NOTE: For prebuild MXNet with Python installation, please refer to the new install guide.

Installing MXNet is a two-step process:

  1. Build the shared library from the MXNet C++ source code.
  2. Install the supported language-specific packages for MXNet.

Note: To change the compilation options for your build, edit the make/config.mk file and submit a build request with the make command.

Prepare Environment for GPU Installation

This section is optional. Skip to next section if you don’t plan to use GPUs. If you plan to build with GPU, you need to set up the environment for CUDA and cuDNN.

First, download and install CUDA 8 toolkit.

Once you have the CUDA Toolkit installed you will need to set up the required environment variables by adding the following to your ~/.bash_profile file:

    export CUDA_HOME=/usr/local/cuda
    export DYLD_LIBRARY_PATH="$CUDA_HOME/lib:$DYLD_LIBRARY_PATH"
    export PATH="$CUDA_HOME/bin:$PATH"

Reload ~/.bash_profile file and install dependencies:

    . ~/.bash_profile
    brew install coreutils
    brew tap caskroom/cask

Then download cuDNN 5.

Unzip the file and change to the cudnn root directory. Move the header files and libraries to your local CUDA Toolkit folder:

    $ sudo mv include/cudnn.h /Developer/NVIDIA/CUDA-8.0/include/
    $ sudo mv lib/libcudnn* /Developer/NVIDIA/CUDA-8.0/lib
    $ sudo ln -s /Developer/NVIDIA/CUDA-8.0/lib/libcudnn* /usr/local/cuda/lib/

Now we can start to build MXNet.

Build the Shared Library

Install MXNet dependencies

Install the dependencies, required for MXNet, with the following commands:

  • Homebrew
  • OpenBLAS and homebrew/core (for linear algebraic operations)
  • OpenCV (for computer vision operations)
    # Paste this command in Mac terminal to install Homebrew
    /usr/bin/ruby -e "$(curl -fsSL https://raw.githubusercontent.com/Homebrew/install/master/install)"
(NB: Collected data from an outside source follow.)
/-- The work of a copy. A copy without conversion leaves the converters' states, also where its round[3] seeds them: no
element starts from the seed, and no rule says that the states become it (DESIGN CHOICE, log 101). The order in which
faults are found, the source before the destination, is DEDUCED (log 13). -/
def State.runCopy (s : State) (c : Cmd) : CopyDone :=
  let bs := c.bytes
  let conv := fieldOf bs 0x13 1
  let shaped := fieldOf bs 0x12 1 == 1
  if !copyLayout bs || (shaped && !shapeLayout conv c.extra) then { code := 0x01 }
  else
    match nonCanonical [wordOfField bs 0x30] with
    | some a => { code := 0x03, fault := a }
    | none =>
      if copyOverlaps bs c.extra then { code := 0x09 }
      else
        let held := (s.context c.ctx).converterStates c.die c.copyEngine
        let ps := s.copyPieces c.ctx bs c.extra (startStates bs held)
        let pieces := ps.1.filterMap fun p => match p with | .ok x => some x | .error _ => none
        let source := ps.1.findSome? fun p => match p with | .ok _ => none | .error e => some e
        let dests := pieces.map fun p => s.destPiece c.ctx (conv == 5) p.bad p.dst p.bytes
        let elems := destGood ((s.choiceCells c bs pieces).flatMap fun p => s.pieceElems c.ctx (conv == 5) p)
        let failed (code : Nat) (a : Word) : CopyDone :=
          { code, flags := s.failFlags &&& pieceFlags conv pieces, fault := a, elems
            states := if conv = 0 then none else some ((List.range 64).map fun j => Config.converterAfter s.freeCount j) }
        match source, destFault dests with
        | some (code, a), _ => failed code a
        | none, some a => failed 0x03 a
        | none, none =>
          if pieces.any fun p => p.bad then failed 0x08 0
          else
            { code := 0, flags := pieces.foldl (fun f p => f ||| p.flags) 0, writes := (destGood dests).flatten, elems
              states := if conv = 0 then none else some ps.2 }

/-- The converters' states return to the engine context (R83). -/
def State.setConverters (s : State) (c : Cmd) (cs : Option (List (BitVec 32))) : State :=
  match cs with
  | none => s
  | some l =>
    let x := s.context c.ctx
    let first := 256 * c.die + 64 * c.copyEngine
    s.setContext c.ctx { x with
      converters := (x.converters.filter fun p => p.1 / 64 != first / 64) ++ l.mapIdx fun j y => (first + j, y) }

/-- Copy command `k` completes, where it can. -/
def State.completeCopy (s : State) (k : Nat) : Option State :=
  match s.completing .copy k with
  | none => none
  | some c =>
    let s := s.focus c.strand
    if !c.started then some (s.finishCmd c 0x07 0)
    else
      let r := s.runCopy c
      let s := s.setConverters c r.states
      let s := if r.code = 0 then s.engWrites c.die c.ctx r.writes else s.someWrites c.die c.ctx r.code r.elems
      some (s.finishCmd c (statusWord r.code r.flags) r.fault)

/-- Copy command `args.k` completes. -/
def execXcopyComplete (s : State) : Result :=
  .next (((s.completeCopy s.args.k).or (s.arriveEvent s.args.k)).getD s)

/-! ## The Wharf writer (R307, R308) -/

/-- The descriptor keeps R307. -/
def wharfLayout (bs : List Byte) : Bool :=
  let op := fieldOf bs 0x12 1
  let unit := if op = 0 then 64 else 2 ^ 24
  decide (op ≤ 1) && decide (fieldOf bs 0x13 1 ≤ 4) && zeroField bs 0x14 4 && fieldOf bs 0x18 8 % unit == 0 &&
    fieldOf bs 0x28 8 % unit == 0 && decide (fieldOf bs 0x18 8 + fieldOf bs 0x28 8 ≤ 2 ^ 34) &&
    (op == 1 || fieldOf bs 0x20 8 % 64 == 0) && signalOk bs 0x30

/-- The regions of a range. -/
def regionsOf (off n : Nat) : List Nat :=
  if n = 0 then [] else (List.range ((off + n - 1) / 2 ^ 24 + 1 - off / 2 ^ 24)).map fun k => off / 2 ^ 24 + k

/-- The lowest offset of a range in a region that is not allocated to the context (R298). -/
def State.wharfFault (s : State) (ctx : BitVec 12) (die off n : Nat) : Option Nat :=
  ((regionsOf off n).find? fun r => !(let f := s.mgmt.wharfField die r; f.testBit 15 && f % 4096 == ctx.toNat)).map
    fun r => Nat.max off (r * 2 ^ 24)

/-- Two Wharf commands name a common region. -/
def Cmd.sameRegions (c d : Cmd) : Bool :=
  c.wharfDie == d.wharfDie &&
    (regionsOf c.wharfRange.1 c.wharfRange.2).any fun r => (regionsOf d.wharfRange.1 d.wharfRange.2).contains r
    # Insert the Homebrew directory at the top of your PATH environment variable
    export PATH=/usr/local/bin:/usr/local/sbin:$PATH
    brew update
    brew install pkg-config
    brew install graphviz
    brew install openblas
    brew tap homebrew/core
    brew install opencv

    # If building with MKLDNN
    brew install llvm

    # Get pip
    easy_install pip
    # For visualization of network graphs
    pip install graphviz
    # Jupyter notebook
    pip install jupyter

Build MXNet Shared Library

After you have installed the dependencies, pull the MXNet source code from Git and build MXNet to produce an MXNet library called libmxnet.so. You can clone the repository as described in the following code block, or you may try the download links for your desired MXNet version.

The file called osx.mk has the configuration required for building MXNet on OS X. First copy make/osx.mk into config.mk, which is used by the make command:

    git clone --recursive https://github.com/apache/incubator-mxnet ~/mxnet
    cd ~/mxnet
    cp make/osx.mk ./config.mk
    echo "USE_BLAS = openblas" >> ./config.mk
    echo "ADD_CFLAGS += -I/usr/local/opt/openblas/include" >> ./config.mk
    echo "ADD_LDFLAGS += -L/usr/local/opt/openblas/lib" >> ./config.mk
    echo "ADD_LDFLAGS += -L/usr/local/lib/graphviz/" >> ./config.mk
    make -j$(sysctl -n hw.ncpu)

To build with MKLDNN

echo "CC=$(brew --prefix llvm)/bin/clang" >> ./config.mk
echo "CXX=$(brew --prefix llvm)/bin/clang++" >> ./config.mk
echo "USE_OPENCV=1" >> ./config.mk
echo "USE_OPENMP=1" >> ./config.mk
echo "USE_MKLDNN=1" >> ./config.mk
echo "USE_BLAS=apple" >> ./config.mk
echo "USE_PROFILER=1" >> ./config.mk
LIBRARY_PATH=$(brew --prefix llvm)/lib/ make -j $(sysctl -n hw.ncpu)

If building with GPU support, add the following configuration to config.mk and build:

    echo "USE_CUDA = 1" >> ./config.mk
    echo "USE_CUDA_PATH = /usr/local/cuda" >> ./config.mk
    echo "USE_CUDNN = 1" >> ./config.mk
    make -j$(sysctl -n hw.ncpu)

Note: To change build parameters, edit config.mk.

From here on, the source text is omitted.